Listériose : épidémie en France liée à des fromages contaminés – Symptômes, risques et conduite à tenir

Depuis juin 2025, la France connaît une série de cas de listériose invasive liés à la consommation de fromages à pâte molle au lait pasteurisé issus d’un même site de production. Vingt et un cas confirmés, dont deux décès, ont été rapportés, majoritairement chez des patients présentant un terrain à risque. La bactérie incriminée, Listeria monocytogenes, constitue une cause majeure d’infections graves d’origine alimentaire dans les pays industrialisés. Cette situation rappelle l’importance, pour les professionnels de santé et particulièrement les pharmaciens, d’identifier précocement les patients exposés et de savoir orienter vers une prise en charge adaptée.

Par Thomas Kassab, publié le 13 août 2025

Listériose : épidémie en France liée à des fromages contaminés – Symptômes, risques et conduite à tenir

Situation épidémiologique

Les analyses épidémiologiques menées par Santé publique France ont établi un lien entre les cas et des lots de fromages distribués jusqu’au 9 août 2025. Les produits concernés, issus de la fromagerie Chavegrand (Creuse), ont été retirés des circuits de distribution. La capacité de L. monocytogenes à se multiplier à des températures de réfrigération et à persister dans les environnements de production alimentaire explique la propagation silencieuse de cette contamination.

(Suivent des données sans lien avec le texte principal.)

-- ==== Sys2Proof/Machine/FltLane.lean ====
section
/-!
DEFINITION. The floating-point instructions of the lane set (R110 to R120).
-/
namespace Sys2Proof.Machine

/-! ## Exact operations (R111, R113) -/

/-- The exact sum, with the sign of a zero sum (R111); ∞ − ∞ is invalid. -/
def addExact (m : Rnd) : Exact → Exact → Exact × List Evt
  | .nan, _ => (.nan, [])
  | _, .nan => (.nan, [])
  | .inf x, .inf y => if x == y then (.inf x, []) else (.nan, [.inv])
  | .inf x, _ => (.inf x, [])
  | _, .inf y => (.inf y, [])
  | .num a n d, .num b p q =>
    let x : Int := (if a then -((n * q : Nat) : Int) else (n * q : Nat)) + (if b then -((p * d : Nat) : Int) else (p * d : Nat))
    if x == 0 then (.num (if n == 0 && p == 0 && a == b then a else m == .rdn) 0 1, [])
    else (.num (decide (x < 0)) x.natAbs (d * q), [])

/-- The exact value with its sign inverted. -/
def negExact : Exact → Exact
  | .nan => .nan
  | .inf x => .inf !x
  | .num a n d => .num (!a) n d

/-- The exact difference. -/
def subExact (m : Rnd) (a b : Exact) : Exact × List Evt := addExact m a (negExact b)

/-- The exact product; 0 × ∞ is invalid (R113). -/
def mulExact : Exact → Exact → Exact × List Evt
  | .nan, _ => (.nan, [])
  | _, .nan => (.nan, [])
  | .inf x, .inf y => (.inf (x != y), [])
  | .inf x, .num y n _ => if n == 0 then (.nan, [.inv]) else (.inf (x != y), [])
  | .num x n _, .inf y => if n == 0 then (.nan, [.inv]) else (.inf (x != y), [])
  | .num a n d, .num b p q => (.num (a != b) (n * p) (d * q), [])

/-- The exact quotient; 0/0 and ∞/∞ are invalid, a finite non-zero value over zero divides by zero (R113). -/
def divExact : Exact → Exact → Exact × List Evt
  | .nan, _ => (.nan, [])
  | _, .nan => (.nan, [])
  | .inf _, .inf _ => (.nan, [.inv])
  | .inf x, .num y _ _ => (.inf (x != y), [])
  | .num x _ _, .inf y => (.num (x != y) 0 1, [])
  | .num a n d, .num b p q =>
    if p == 0 then (if n == 0 then (.nan, [.inv]) else (.inf (a != b), [.dz]))
    else (.num (a != b) (n * q) (d * p), [])

/-- a × b + c: an invalid product counts whatever c is (R113). -/
def fmaExact (m : Rnd) (a b c : Exact) : Exact × List Evt :=
  let p := mulExact a b
  if p.2.isEmpty then addExact m p.1 c else p

/-! ## Sources and results -/

/-- FltSrc (R110). -/
def fltSrc (f : FFmt) (x : Word) (k : Nat) (ab ng : Bool) : Nat := fltSign f (elem x f.bits k) ab ng

/-- INV for signalling NaN operands (R67). -/
def snanEvt (f : FFmt) (xs : List Nat) : List Evt := if xs.any (isSnan f) then [.inv] else []

/-- The use of a two-source float operation. -/
def useF2 (o : Lr2 FFmt) (price : Nat) (cneed : Bool) : LaneUse :=
  let bits := bitsOf o.fmt.bits (maskKs o.lead (64 / o.fmt.bits))
  { lead := o.lead, price := price, reads := ⟨1, o.a, bits⟩ :: rdB o.b bits ++ (if cneed then rdC o.lead bits else []),
    preds := [], vdst := some (o.d.val, 3), pdst := none, closing := false, len := lenOf o.lead (SrcB.isLit o.b), nowb := o.k }

/-- The use of a one-source float operation. -/
def useF1 (o : Lr1 FFmt) (price : Nat) : LaneUse :=
  { lead := o.lead, price := price, reads := [⟨1, o.a, bitsOf o.fmt.bits (maskKs o.lead (64 / o.fmt.bits))⟩], preds := [],
    vdst := some (o.d.val, 3), pdst := none, closing := false, len := lenOf o.lead false, nowb := o.k }

/-- A price that differs at .f64 (R47). -/
def priceF (f : FFmt) (p p64 : Nat) : Nat := if f == .f64 then p64 else p

/-- A float result per selected sub-element. -/
def fltResult (lead : Lead) (f : FFmt) (d : Nat) (nowb : Bool) (act zer : W32) (G : Gang) (val : Nat → Nat → Out) :
    Gang × List (Evt × Nat) :=
  let ks := maskKs lead (64 / f.bits)
  vecResult G act zer d f.bits ks ks nowb true val

/-- Source A of a float instruction after ABS and NEG. -/
def fltA (lead : Lead) (f : FFmt) (x : Word) (k : Nat) : Nat := fltSrc f x k (mwBit lead.mw (·.absA)) (mwBit lead.mw (·.negA))
/-- Source B of a float instruction after ABS and NEG. -/
def fltB (lead : Lead) (f : FFmt) (x : Word) (k : Nat) : Nat := fltSrc f x k (mwBit lead.mw (·.absB)) (mwBit lead.mw (·.negB))

/-- One sub-element of R113: the exact operation on the values of three patterns, and the one rounding. -/
def fltOp (f : FFmt) (m : Rnd) (mw : Option MWord) (op : Rnd → Exact → Exact → Exact → Exact × List Evt) (a b c : Nat) : Out :=
  let x := op m (fltVal f a) (fltVal f b) (fltVal f c)
  let y := fltFinish f m mw x.1
  (y.1, once (snanEvt f [a, b, c] ++ x.2 ++ y.2))

/-- The common effect of R113. -/
def runFlt (o : Lr2 FFmt) (price : Nat) (cneed : Bool) (op : Rnd → Exact → Exact → Exact → Exact × List Evt) (s : State) :
    Res :=
  laneGang s (useF2 o price cneed) fun G act zer =>
    fltResult o.lead o.fmt o.d.val o.k act zer G fun l k =>
      fltOp o.fmt (effMode G o.lead) o.lead.mw op (fltA o.lead o.fmt (srcVal G l o.a) k)
        (fltB o.lead o.fmt (bFlt o.fmt G l o.b) k) (patC o.lead G l o.fmt.bits k)

/-- VFADD (R113). -/
def execVfadd (o : Lr2 FFmt) (s : State) : Res := runFlt o (priceF o.fmt 3 4) false (fun m a b _ => addExact m a b) s
/-- VFSUB (R113). -/
def execVfsub (o : Lr2 FFmt) (s : State) : Res := runFlt o (priceF o.fmt 3 4) false (fun m a b _ => subExact m a b) s
/-- VFMUL (R113). -/
def execVfmul (o : Lr2 FFmt) (s : State) : Res := runFlt o (priceF o.fmt 3 4) false (fun _ a b _ => mulExact a b) s
/-- VFMA (R113). -/
def execVfma (o : Lr2 FFmt) (s : State) : Res := runFlt o (priceF o.fmt 4 5) true fmaExact s
/-- VFDIV (R113). -/
def execVfdiv (o : Lr2 FFmt) (s : State) : Res := runFlt o (priceF o.fmt 10 14) false (fun _ a b _ => divExact a b) s

/-! ## Unary functions (R114, R120) -/

/-- The common effect of R114 and R120. -/
def runFn (o : Lr1 FFmt) (price : Nat) (fn : Fn) (s : State) : Res :=
  laneGang s (useF1 o price) fun G act zer =>
    let m := effMode G o.lead
    fltResult o.lead o.fmt o.d.val o.k act zer G fun l k =>
      fnOut fn o.fmt m o.lead.mw (fltA o.lead o.fmt (srcVal G l o.a) k)

/-- VFSQRT (R114). -/
def execVfsqrt (o : Lr1 FFmt) (s : State) : Res := runFn o (priceF o.fmt 10 14) .sqrt s
/-- VFRCP (R114). -/
def execVfrcp (o : Lr1 FFmt) (s : State) : Res := runFn o (priceF o.fmt 6 8) .rcp s
/-- VFRSQ (R114). -/
def execVfrsq (o : Lr1 FFmt) (s : State) : Res := runFn o (priceF o.fmt 6 8) .rsq s
/-- VFEX2 (R120). -/
def execVfex2 (o : Lr1 FFmt) (s : State) : Res := runFn o 6 .ex2 s
/-- VFLG2 (R120). -/
def execVflg2 (o : Lr1 FFmt) (s : State) : Res := runFn o 6 .lg2 s
/-- VFSIN (R120). -/
def execVfsin (o : Lr1 FFmt) (s : State) : Res := runFn o 8 .sin s
/-- VFCOS (R120). -/
def execVfcos (o : Lr1 FFmt) (s : State) : Res := runFn o 8 .cos s
/-- VFTNH (R120). -/
def execVftnh (o : Lr1 FFmt) (s : State) : Res := runFn o 8 .tnh s

/-! ## Minimum, maximum, compare, class (R115 to R117) -/

/-- Patterns that are not NaN in order, −0 below +0 (R115). -/
def fltKey (f : FFmt) (x : Nat) : Int :=
  let m := fld x 0 (f.bits - 1)
  if bitOf x (f.bits - 1) then -(m : Int) - 1 else m

/-- The lesser or the greater of two patterns (R115). -/
def minMax (f : FFmt) (max_ : Bool) (a b : Nat) : Out :=
  let y := if isNan f a && isNan f b then f.qnan else if isNan f a then b else if isNan f b then a
    else if max_ then (if fltKey f a < fltKey f b then b else a) else (if fltKey f b < fltKey f a then b else a)
  (y, snanEvt f [a, b])

/-- The common effect of VFMIN and VFMAX (R115). -/
def runMinMax (o : Lr2 FFmt) (max_ : Bool) (s : State) : Res :=
  laneGang s (useF2 o 1 false) fun G act zer =>
    fltResult o.lead o.fmt o.d.val o.k act zer G fun l k =>
      minMax o.fmt max_ (fltA o.lead o.fmt (srcVal G l o.a) k) (fltB o.lead o.fmt (bFlt o.fmt G l o.b) k)

/-- VFMIN (R115). -/
def execVfmin (o : Lr2 FFmt) (s : State) : Res := runMinMax o false s
/-- VFMAX (R115). -/
def execVfmax (o : Lr2 FFmt) (s : State) : Res := runMinMax o true s

/-- A condition on two keys, or on an unordered pair (R116). -/
def fcond (c : FCond) (un : Bool) (a b : Int) : Bool :=
  match c with
  | .eq => !un && a == b | .ne => un || a != b | .lt => !un && decide (a < b) | .le => !un && decide (a ≤ b)
  | .gt => !un && decide (b < a) | .ge => !un && decide (b ≤ a) | .uo => un | .ord => !un

/-- Patterns that are not NaN by value: +0 equals −0 (R116). -/
def fltNumKey (f : FFmt) (x : Nat) : Int :=
  let m := fld x 0 (f.bits - 1)
  if bitOf x (f.bits - 1) then -(m : Int) else m

/-- VFCMP (R116). -/
def execVfcmp (o : LCmp FFmt FCond SrcB) (s : State) : Res :=
  let f := o.fmt
  let ks := maskKs o.lead (64 / f.bits)
  laneGang s (useCmpB o f.bits) fun G act zer =>
    predResult G act zer o.pd.val fun l =>
      let p := fun k => (fltA o.lead f (srcVal G l o.a) k, fltB o.lead f (bFlt f G l o.b) k)
      (allAny o.any ks fun k => fcond o.cond (isNan f (p k).1 || isNan f (p k).2) (fltNumKey f (p k).1) (fltNumKey f (p k).2),
       ks.flatMap fun k => snanEvt f [(p k).1, (p k).2])

/-- The class bit of a pattern (R117). -/
def fltClass (f : FFmt) (x : Nat) : Nat :=
  let neg := bitOf x (f.bits - 1)
  let m := fld x 0 (f.bits - 1)
  if isSnan f x then 0 else if isNan f x then 1
  else if m == f.infPat then (if neg then 2 else 9)
  else if m == 0 then (if neg then 5 else 6)
  else if m < 2 ^ (f.prec - 1) then (if neg then 4 else 7)
  else if neg then 3 else 8

/-- VFCLS (R117). -/
def execVfcls (o : Lr1 FFmt) (s : State) : Res :=
  laneGang s (useF1 o 1) fun G act zer =>
    fltResult o.lead o.fmt o.d.val o.k act zer G fun l k => (2 ^ fltClass o.fmt (elem (srcVal G l o.a) o.fmt.bits k), [])

/-! ## Conversions (R118, R119) -/

/-- VFRND of one pattern (R118). -/
def rndOut (f : FFmt) (m : Rnd) (x : Bool) (a : Nat) : Out :=
  match fltVal f a with
  | .nan => (f.qnan, snanEvt f [a])
  | .inf _ => (a, [])
  | .num neg n d =>
    let r := roundNat m neg n d
    ((roundTo f m (.num neg r 1)).1, if x && r * d != n then [.inx] else [])

/-- VFRND (R118). -/
def execVfrnd (o : LrX FFmt Bool) (s : State) : Res :=
  laneGang s (useConv o 1 o.fmt.bits o.fmt.bits) fun G act zer =>
    let m := effMode G o.lead
    fltResult o.lead o.fmt o.d.val o.k act zer G fun l k => rndOut o.fmt m o.x (fltA o.lead o.fmt (srcVal G l o.a) k)

/-- The widths of source and destination of a VFCVT (R119). -/
def cvtWidths (f : FFmt) : FCvtKind → Nat × Nat
  | .ff src => (src.bits, f.bits)
  | .fromInt src => (src.bits, f.bits)
  | .toInt dst => (f.bits, dst.bits)

/-- VFCVT of one source sub-element (R80, R119). -/
def cvtOut (f : FFmt) (m : Rnd) (lead : Lead) (kind : FCvtKind) (x : Word) (k : Nat) : Out :=
  match kind with
  | .ff src =>
    let a := fltA lead src x k
    let y := fltFinish f m lead.mw (fltVal src a)
    (y.1, once (snanEvt src [a] ++ y.2))
  | .fromInt src =>
    fltFinish f m lead.mw (exactInt (intSrc src x k (mwBit lead.mw (·.absA)) (mwBit lead.mw (·.negA))))
  | .toInt dst => toIntOut dst m (scaleExact (scaleOf lead.mw) (fltVal f (fltA lead f x k)))

/-- VFCVT (R119). -/
def execVfcvt (o : LrX FFmt FCvtKind) (s : State) : Res :=
  let w := cvtWidths o.fmt o.x
  let ks := maskKs o.lead (Nat.min (64 / w.1) (64 / w.2))
  laneGang s (useConv o 2 w.1 w.2) fun G act zer =>
    let m := effMode G o.lead
    vecResult G act zer o.d.val w.2 ks (maskKs o.lead (64 / w.2)) o.k true fun l k =>
      cvtOut o.fmt m o.lead o.x (srcVal G l o.a) k

end Sys2Proof.Machine
end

Pathogénie et populations vulnérables

La listériose humaine survient principalement après ingestion d’aliments contaminés. L. monocytogenes franchit la barrière intestinale par translocation cellulaire, rejoint la circulation sanguine et peut envahir le système nerveux central ou le placenta. Les populations à haut risque sont bien connues : femmes enceintes (avec risque fœtal majeur), sujets âgés, patients immunodéprimés ou porteurs de comorbidités chroniques.

Présentation clinique

La période d’incubation peut atteindre 70 jours, rendant la corrélation alimentaire parfois complexe. Les manifestations vont de la bactériémie fébrile isolée aux formes neurologiques sévères (méningite, encéphalite, abcès cérébraux). Chez la femme enceinte, l’infection est souvent paucisymptomatique, mais les conséquences obstétricales peuvent être dramatiques : avortement spontané, mort fœtale in utero, infection néonatale précoce.

Conduite à tenir pour le pharmacien

Le rôle officinal est crucial dans l’identification et le conseil aux patients exposés.

  • En absence de symptômes : informer sur la durée d’incubation et recommander une surveillance clinique active pendant huit semaines. Chez la femme enceinte, orienter systématiquement vers une consultation médicale pour discussion d’une antibioprophylaxie (amoxicilline per os).

  • En présence de signes évocateurs (fièvre ≥ 38 °C, céphalées, signes neurologiques, troubles digestifs persistants) : recommander une prise en charge hospitalière immédiate.

Prise en charge thérapeutique

Le traitement de référence des formes invasives repose sur l’amoxicilline IV à forte dose, associée ou non à la gentamicine pendant les premiers jours, en fonction de la sévérité. Les céphalosporines de 3ᵉ génération sont inefficaces contre L. monocytogenes. Chez la femme enceinte, l’amoxicilline est également l’antibiotique de choix, y compris en prophylaxie.

Prévention

La prévention repose sur l’éviction des produits à risque par les populations vulnérables, le respect strict de la chaîne du froid et une hygiène rigoureuse dans la manipulation des aliments. Les pharmaciens, en tant que professionnels de premier recours, jouent un rôle clé dans le relais des recommandations sanitaires et la détection précoce des cas suspects.